How HELI-Cas works and how to use it — API, pipeline, and result interpretation.
HELI-Cas is a web service that predicts whether a protein sequence is a Cas (CRISPR-associated) protein or Non-Cas. It combines profile-based homology, structural descriptors, and physicochemical features with a stacked gradient-boosting ensemble for a binary, production-grade classification.
Put one or more protein sequences in standard FASTA. Each entry must begin with a > header line that carries a unique identifier, followed by one or more lines of single-letter amino acids.

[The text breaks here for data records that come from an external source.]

/-- REST (R186, R187): with such an interrupt pending a NOP; else it waits until the write buffer is empty. -/
def State.doRest (s : State) (c : Nat) : Retired :=
  if (s.wakeIrq c).isSome then .done (s.advance c)
  else if s.busy c then .wait s
  else
    let s1 := (s.advance c).traceStop c 0x58
    .done (s1.each (s.mates c) fun s i => s.put (Fd.SYS_CORECTL_STATE i) 2)

/-- BRK (R507): a halt where halting is authorised, else BREAK. -/
def State.doBrk (s : State) (c : Nat) : Retired :=
  if s.levelEnabled c false then .done ((s.advance c).enterHalt c 3 ((s.core c).pc + 1)) else .trap s xBREAK 0

/-- A privileged instruction without operands. -/
def State.atS (s : State) (c : Nat) (op : CoreOp) (f : State → State) : Retired :=
  if s.below c 1 then .trap s xPRIVILEGE op.encode else .done (f s)

/-- The effect of one instruction at core `c` (R190); `fed`: given by a debugger. -/
def State.execOp (s : State) (c : Nat) (fed : Bool) (op : CoreOp) : Retired :=
  match op with
  | .alu f rd ra rb => s.result c rd (f.val (s.greg c ra) (s.greg c rb))
  | .imm f rd ra i => s.result c rd (f.val (s.greg c ra) i)
  | .shift f rd ra sh => s.result c rd (f.val (s.greg c ra) sh)
  | .lui rd i => s.result c rd (i ++ 0#16)
  | .load f rd ra i => s.doLoad c f rd ra i
  | .store f rs ra i => s.doStore c f rs ra i
  | .sc rd ra rb => s.doSc c rd ra rb
  | .branch f ra rb off =>
    let t := f.holds (s.greg c ra) (s.greg c rb)
    .done ((s.modCore c fun k => { k with pc := if t then k.pc + off.signExtend 30 else k.pc + 1 }).traceBranch c t)
  | .j off => .done (s.modCore c fun k => { k with pc := k.pc + off.signExtend 30 })
  | .jal off => .done ((s.setG c 31 (((s.core c).pc + 1) ++ 0#2)).modCore c fun k => { k with pc := k.pc + off.signExtend 30 })
  | .jalr rd ra i =>
    let t := (s.effAddr c ra i).extractLsb' 2 30
    .done (((s.setG c rd (((s.core c).pc + 1) ++ 0#2)).modCore c fun k => { k with pc := t }).traceAddr c (4 * t.toNat))
  | .ctlr rd n => s.doCtlr c fed rd n
  | .ctlw n ra => s.doCtlw c fed n ra
  | .ecall =>
    match (s.core c).level with
    | .u => .trap s xECALL_U 0
    | .s => .trap s xECALL_S 0
    | .f => .trap s xILLEGAL op.encode
  | .eret => s.atS c op fun s => s.doEret c
  | .fence => if s.busy c then .wait s else .done (s.advance c)
  | .ifence => s.atS c op fun s => (s.modCore c fun k => { k with icache := [] }).advance c
  | .dinv ra =>
    let k := (s.place c (s.greg c ra).toNat).key
    .done ((s.modCore c fun x => { x with dcache := x.dcache.filter fun l => l.line ≠ k / 32 }).advance c)
  | .rest => if s.below c 1 then .trap s xPRIVILEGE op.encode else s.doRest c
  | .brk => s.doBrk c

/-! ### The instruction boundary (R180, R510) -/

/-- The fetch at the core's pc succeeds (R168, R174, R175): a memory that the core's bay may read, and at U a region with X; none while it
waits. -/
def State.fetchOk (s : State) (c : Nat) : Option Bool × State :=
  let k := s.core c
  let a := 4 * k.pc.toNat
  let p := s.placeFor c .fetch a
  let under := k.fetched.any (·.addr = a)
  let s0 := if s.cached c a p && !under then s.parity c p.key true else s
  if !k.region Rgn.x a then (some false, s)
  else if (lineAt p.key (s0.core c).icache).isSome then (some true, s0)
  else if !under && !s.coreMay c p 4 false then (some false, s0.refuse c a p 4 false)
  else if s.cached c a p then
    match s0.askPort c .fetch a (keyPlace (p.key / 32 * 32)) 32 [] with
    | (.data l, s1) => (some true, s1.fillI c { line := p.key / 32, data := l })
    | (.error, s1) => (some false, s1)
    | (.wait, s1) => (none, s1)
  else
    match s0.askPort c .fetch a p 4 [] with
    | (.data _, s1) => (some true, s1)
    | (.error, s1) => (some false, s1)
    | (.wait, s1) => (none, s1)

/-- The access under way takes effect where it is made: an SC, or one to a register. -/
def Core.bound (k : Core) : Bool := k.loaded.any fun x => x.ask = .sc || x.ask = .put || (match keyPlace x.key with | .reg _ => true | _ => false)

/-- Core `c` executes: it is running and has its clock. -/
def State.coreRuns (s : State) (c : Nat) : Bool := s.coreState c = 1 && s.clocksRun

/-- A step under DBG_CTL.STEP without STEP_IRQ takes nothing else first (R510). -/
def State.quietStep (s : State) (c : Nat) : Bool := (s.core c).stepping && !s.bit (Fd.DBG_CTL_STEP_IRQ c)

/-- After an instruction or an entry: a step ends in a halt, a halt request acts (R507, R510); the pair's higher core follows. -/
def State.boundary (s0 : State) (c : Nat) (stepped : Bool) : State :=
  let s := s0.modCore c fun k => { k with fetched := none, loaded := none }
  let s1 := if stepped && s.coreState c = 1 then s.enterHalt c 4 (s.core c).pc else s.haltPoll c
  s1.mirror c

/-- The exception that a word raises or the instruction it stands for (R180: FETCH_ACCESS first). -/
def State.attempt (s : State) (c : Nat) (op : Except Word CoreOp) : Retired :=
  match s.fetchOk c with
  | (none, s1) => .wait s1
  | (some false, s1) => .trap s1 xFETCH_ACCESS (BitVec.ofNat 32 (4 * (s.core c).pc.toNat))
  | (some true, s1) =>
    match op with
    | .error w => .trap s1 xILLEGAL w
    | .ok op => s1.execOp c false op

/-- The core unit of `c` comes to the boundary before an instruction and goes on as R180 gives: STORE_ASYNC, the instruction's own
exception, an interrupt, or the instruction. While an access of the instruction under way has no answer the core waits. An instruction
whose access takes effect where it is made is asked only once nothing comes before it, and then retires before anything else is taken
(R173). -/
def State.isa (s : State) (c : Nat) (op : Except Word CoreOp) : State :=
  let c := s.lead c
  if !s.coreRuns c || (s.core c).waits then s
  else
    let k := s.core c
    let step := k.stepping
    match (if s.quietStep c || k.bound then none else k.asyncAt) with
    | some i => (s.takeAsync c i).boundary c false
    | none =>
      match s.attempt c op with
      | .wait s1 =>
        match (if s.quietStep c || k.bound || !(s1.core c).bound then none else s.irq c) with
        | some code => (s.takeIrq c code).boundary c false
        | none => s1
      | .trap s1 code addr => (s1.takeExc c code addr (code = xECALL_S)).boundary c step
      | .done s1 =>
        match (if s.quietStep c || isRest op || k.bound then none else s.irq c) with
        | some code => (s.takeIrq c code).boundary c false
        | none => s1.boundary c step

/-- A pending cause other than an instruction's is taken at a boundary: `codes` says which. -/
def State.takePending (s : State) (c : Nat) (codes : List Nat) : State :=
  let c := s.lead c
  if !s.coreRuns c || (s.core c).waits || (s.core c).bound then s
  else match (s.core c).asyncAt with
    | some i => if codes.contains xSTORE_ASYNC then (s.takeAsync c i).boundary c false else s
    | none =>
      match s.irq c with
      | some code => if codes.contains code then (s.takeIrq c code).boundary c false else s
      | none => s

On the Analysis page, either paste the FASTA into the text box or upload a .fasta / .fa / .txt file and press Predict. The API returns a job_id immediately.
The pipeline runs BLAST-based PSSM generation, SpineX, ProFeatX, iFeature, flDPnn, and HMM scans under the hood. The front-end polls /api/status/{job_id} until the job reports completed.
Each sequence gets a label (Cas/Non-Cas), a probability averaged across folds, and a fold-vote count (0–5). Export as CSV, JSON, or a PDF report from the results panel.
Standard FASTA with single-letter amino-acid sequences. Exactly one entry per submission. Sequence length must be between 50 and 2000 amino acids (inclusive).
.fasta, .fa, .txt> header, and satisfy the length + count limits aboveB, J, O, U, X, Z) are accepted but feature extractors may handle them conservatively.No tunable parameters are exposed in the public UI — the pipeline runs a fixed, curated feature set designed for accuracy. For reference, these are the stages that execute for every submitted job.
13 ProFeatX / iFeature descriptor modules run inside major_tools.sif. PSI-BLAST against UniRef50 produces PSSM profiles; SpineX computes secondary structure and solvent accessibility; flDPnn (via fldpnn.sif) adds disorder features.
BioPython's ProteinAnalysis contributes 14 physico_* features — molecular weight, isoelectric point, GRAVY, instability and aromaticity indices, secondary-structure fractions, and net charge at pH 7.
pyhmmer 0.12 scans each sequence against Pfam-A and PGAP/TIGRFAMs. Five global features are kept: total hits, unique families, coverage ratio, Cas-specificity score, and log₁₀ of the best Cas E-value.
72 features from the union of all folds (selected via Boruta during training) are assembled per sequence, with robust handling of ProFeatX / iFeature ID mismatches.
Five stacked ensembles (fold_0.joblib … fold_4.joblib, CatBoost + LightGBM per fold) are loaded and scored. Each fold applies its own calibrated threshold; the final label is decided by majority vote (≥ 3/5 folds → Cas). The reported probability is the mean of the five fold probabilities.
| Field | Type | Meaning |
|---|---|---|
sequence_id |
string | The first token of the FASTA header line for this sequence. |
prediction |
"Cas" | "Non-Cas" | Final label from majority vote across the five folds. |
probability |
float ∈ [0, 1] | Mean of the five per-fold probabilities. Not a calibrated confidence per se, but monotonic with ensemble agreement. |
fold_votes |
integer 0–5 | Number of folds that individually called the sequence Cas at their per-fold threshold. ≥ 3 ⇒ prediction = "Cas". |
On job completion the API also returns n_sequences, n_cas, and n_noncas, mirroring the aggregate counts shown in the results panel.